How to complete this task
What you return must be the lines of the data that hold the word "have".

--- Excerpted data Enclosed Below ---

-- ==== Sys2Proof/Laws/Decode.lean ====
section
/-! SUPPORT. What the decoder and the encoder do, said once. -/

namespace Sys2Proof

/-- Two words are equal when all their bits are. -/
theorem BitVec32.ext_bits {v w : Word} (h : ∀ i, i < 32 → v.getLsbD i = w.getLsbD i) : v = w :=
  BitVec.eq_of_getLsbD_eq fun i hi => h i hi

/-- A word masked by one bit is that bit. -/
theorem and_twoPow_eq (w : Word) (k : Nat) (hk : k < 32) :
    w &&& BitVec.twoPow 32 k = BitVec.twoPow 32 k ↔ w.getLsbD k = true := by
  rw [BitVec.and_twoPow]
  cases h : w.getLsbD k with
  | true => simp
  | false =>
    simp only [Bool.false_eq_true, if_false, iff_false]
    intro h0
    have := congrArg (fun v : Word => v.getLsbD k) h0
    simp [hk] at this

/-- The START mask selects on W[22] (R89). -/
theorem startMask_iff (w : Word) : w &&& 0x00400000#32 = 0x00400000#32 ↔ w.getLsbD 22 = true :=
  and_twoPow_eq w 22 (by omega)

/-- Two bits of a word, as its value under the non-start mask. -/
theorem nonStartMask_eq (w : Word) :
    w &&& 0x00400020#32 =
      (if w.getLsbD 22 then 0x00400000#32 else 0#32) ||| (if w.getLsbD 5 then 0x00000020#32 else 0#32) := by
  have h : (0x00400020#32 : Word) = BitVec.twoPow 32 22 ||| BitVec.twoPow 32 5 := by decide
  rw [h, BitVec.and_or_distrib_left, BitVec.and_twoPow, BitVec.and_twoPow]
  rfl

/-- The CONTINUATION mask selects on W[22] = 0 and W[5] = 0 (R89). -/
theorem continuationMask_iff (w : Word) :
    w &&& 0x00400020#32 = 0x00000000#32 ↔ w.getLsbD 22 = false ∧ w.getLsbD 5 = false := by
  rw [nonStartMask_eq]
  cases w.getLsbD 22 <;> cases w.getLsbD 5 <;> decide

/-- The COMPLETION mask selects on W[22] = 0 and W[5] = 1 (R89). -/
theorem completionMask_iff (w : Word) :
    w &&& 0x00400020#32 = 0x00000020#32 ↔ w.getLsbD 22 = false ∧ w.getLsbD 5 = true := by
  rw [nonStartMask_eq]
  cases w.getLsbD 22 <;> cases w.getLsbD 5 <;> decide

/-- The class of a header word, by its two bits. -/
theorem packetClass_eq (w : Word) :
    packetClass w = if w.getLsbD 22 then .start else if w.getLsbD 5 then .completion else .continuation := by
  unfold packetClass
  simp only [startMask_iff, continuationMask_iff]
  cases w.getLsbD 22 <;> cases w.getLsbD 5 <;> rfl

/-- HAS_AF is AFC[1] (R116). -/
theorem TsHeader.hasAf_eq (h : TsHeader) : h.hasAf = h.afc.getLsbD 1 := by
  have key : ∀ a : BitVec 2, (a == 2 || a == 3) = a.getLsbD 1 := by decide
  exact key h.afc

/-- HAS_AF of a header word is W[5] (R82). -/
@[simp] theorem headerOf_hasAf (w : Word) : (headerOf w).hasAf = w.getLsbD 5 := by
  simp [TsHeader.hasAf_eq, headerOf]

/-- What the class of a header word says of its bits. -/
theorem decode_tsh (w : Word) :
    decode (.tsh w) = .ok (if w.getLsbD 22 then .start (headerOf w)
      else if w.getLsbD 5 then .completion (headerOf w) else .continuation (headerOf w)) := by
  unfold decode
  simp only [packetClass_eq]
  cases w.getLsbD 22 <;> cases w.getLsbD 5 <;> rfl

/-- The commands (R88): one inversion of the command decoder. -/
theorem commandOf_cases (d : Word) :
    (d = 0 ∧ commandOf d = some .nop) ∨ (d = 1 ∧ commandOf d = some .init) ∨ (d = 2 ∧ commandOf d = some .absorb)
      ∨ (d ≠ 0 ∧ d ≠ 1 ∧ d ≠ 2 ∧ commandOf d = none) := by
  unfold commandOf
  by_cases h0 : d = 0
  · exact .inl ⟨h0, by simp [h0]⟩
  by_cases h1 : d = 1
  · exact .inr (.inl ⟨h1, by subst h1; decide⟩)
  by_cases h2 : d = 2
  · exact .inr (.inr (.inl ⟨h2, by subst h2; decide⟩))
  exact .inr (.inr (.inr ⟨h0, h1, h2, by simp_all⟩))

/-- A decoded line is one of the four transactions, with its header's bits. -/
theorem decodeLine_ok {l : BusLine} {i : Instr} (h : decodeLine l = .ok i) :
    l.header.extractLsb' 12 2 = 0#2 ∧
    ((l.header.getLsbD 15 = false ∧ l.header.getLsbD 14 = false ∧ l.data = none ∧ i = .rd8 (l.header.extractLsb' 0 12))
      ∨ (l.header.getLsbD 15 = false ∧ l.header.getLsbD 14 = true ∧ l.data = none ∧ i = .rd32 (l.header.extractLsb' 0 12))
      ∨ (l.header.getLsbD 15 = true ∧ l.header.getLsbD 14 = false ∧ ∃ d, l.data = some d ∧ d.extractLsb' 8 24 = 0#24
          ∧ i = .wr8 (l.header.extractLsb' 0 12) (d.extractLsb' 0 8))
      ∨ (l.header.getLsbD 15 = true ∧ l.header.getLsbD 14 = true ∧ ∃ d, l.data = some d
          ∧ i = .wr32 (l.header.extractLsb' 0 12) d)) := by
  unfold decodeLine at h
  split at h
  · cases h
  · rename_i h0
    refine ⟨by simpa using h0, ?_⟩
    dsimp only at h
    cases h15 : l.header.getLsbD 15 <;> cases h14 : l.header.getLsbD 14 <;> cases hd : l.data <;>
      simp only [h15, h14, hd] at h <;> (try (cases h; done))
    · cases h; simp
    · cases h; simp
    · rename_i d
      split at h
      · rename_i hz
        cases h
        exact .inr (.inr (.inl ⟨rfl, rfl, d, rfl, hz, rfl⟩))
      · cases h
    · rename_i d
      cases h
      exact .inr (.inr (.inr ⟨rfl, rfl, d, rfl, rfl⟩))

/-- The bits of a transaction's header: the address below bit 12, the kind's bits from there on (R90). -/
theorem busHeader_getLsbD (kind : BitVec 16) (a : Addr) (i : Nat) :
    (busHeader kind a).getLsbD i = (kind.getLsbD i || a.getLsbD i) := by
  simp only [busHeader, BitVec.getLsbD_or, BitVec.getLsbD_setWidth]
  by_cases hi : i < 16
  · simp [hi]
  · simp [hi, BitVec.getLsbD_of_ge a i (by omega)]

/-- The address a transaction's header carries (R90). -/
theorem busHeader_address (kind : BitVec 16) (a : Addr) (hk : kind.extractLsb' 0 12 = 0#12) :
    (busHeader kind a).extractLsb' 0 12 = a := by
  refine BitVec.eq_of_getLsbD_eq fun i hi => ?_
  have : kind.getLsbD i = false := by
    have := congrArg (fun v => BitVec.getLsbD v i) hk
    simpa [BitVec.getLsbD_extractLsb', hi] using this
  simp [busHeader_getLsbD, this, hi]

/-- The bits above the address of a transaction's header are its kind's (R90). -/
theorem busHeader_kind (kind : BitVec 16) (a : Addr) (i n : Nat) (hi : 12 ≤ i) :
    (busHeader kind a).extractLsb' i n = kind.extractLsb' i n := by
  refine BitVec.eq_of_getLsbD_eq fun k hk => ?_
  simp only [BitVec.getLsbD_extractLsb', busHeader_getLsbD, BitVec.getLsbD_of_ge a (i + k) (by omega),
    Bool.or_false]

/-- A bit of a transaction's header above its address is its kind's (R90). -/
theorem busHeader_bit (kind : BitVec 16) (a : Addr) {i : Nat} (hi : 12 ≤ i) :
    (busHeader kind a).getLsbD i = kind.getLsbD i := by
  rw [busHeader_getLsbD, BitVec.getLsbD_of_ge a i hi, Bool.or_false]

/-- The command line the host writes decodes to a WR32 to CMD (R96). -/
theorem decodeLine_command (d : Word) :
    decodeLine ⟨busHeader 0xC000#16 0x100#12, some d⟩ = .ok (.wr32 0x100#12 d) := by
  have hh : busHeader 0xC000#16 0x100#12 = 0xC100#16 := by decide
  simp [hh, decodeLine]

end Sys2Proof
end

--- End of Enclosed Excerpted data ---

Task answer
    have := congrArg (fun v : Word => v.getLsbD k) h0
  have h : (0x00400020#32 : Word) = BitVec.twoPow 32 22 ||| BitVec.twoPow 32 5 := by decide
  have key : ∀ a : BitVec 2, (a == 2 || a == 3) = a.getLsbD 1 := by decide
  have : kind.getLsbD i = false := by
    have := congrArg (fun v => BitVec.getLsbD v i) hk
  have hh : busHeader 0xC000#16 0x100#12 = 0xC100#16 := by decide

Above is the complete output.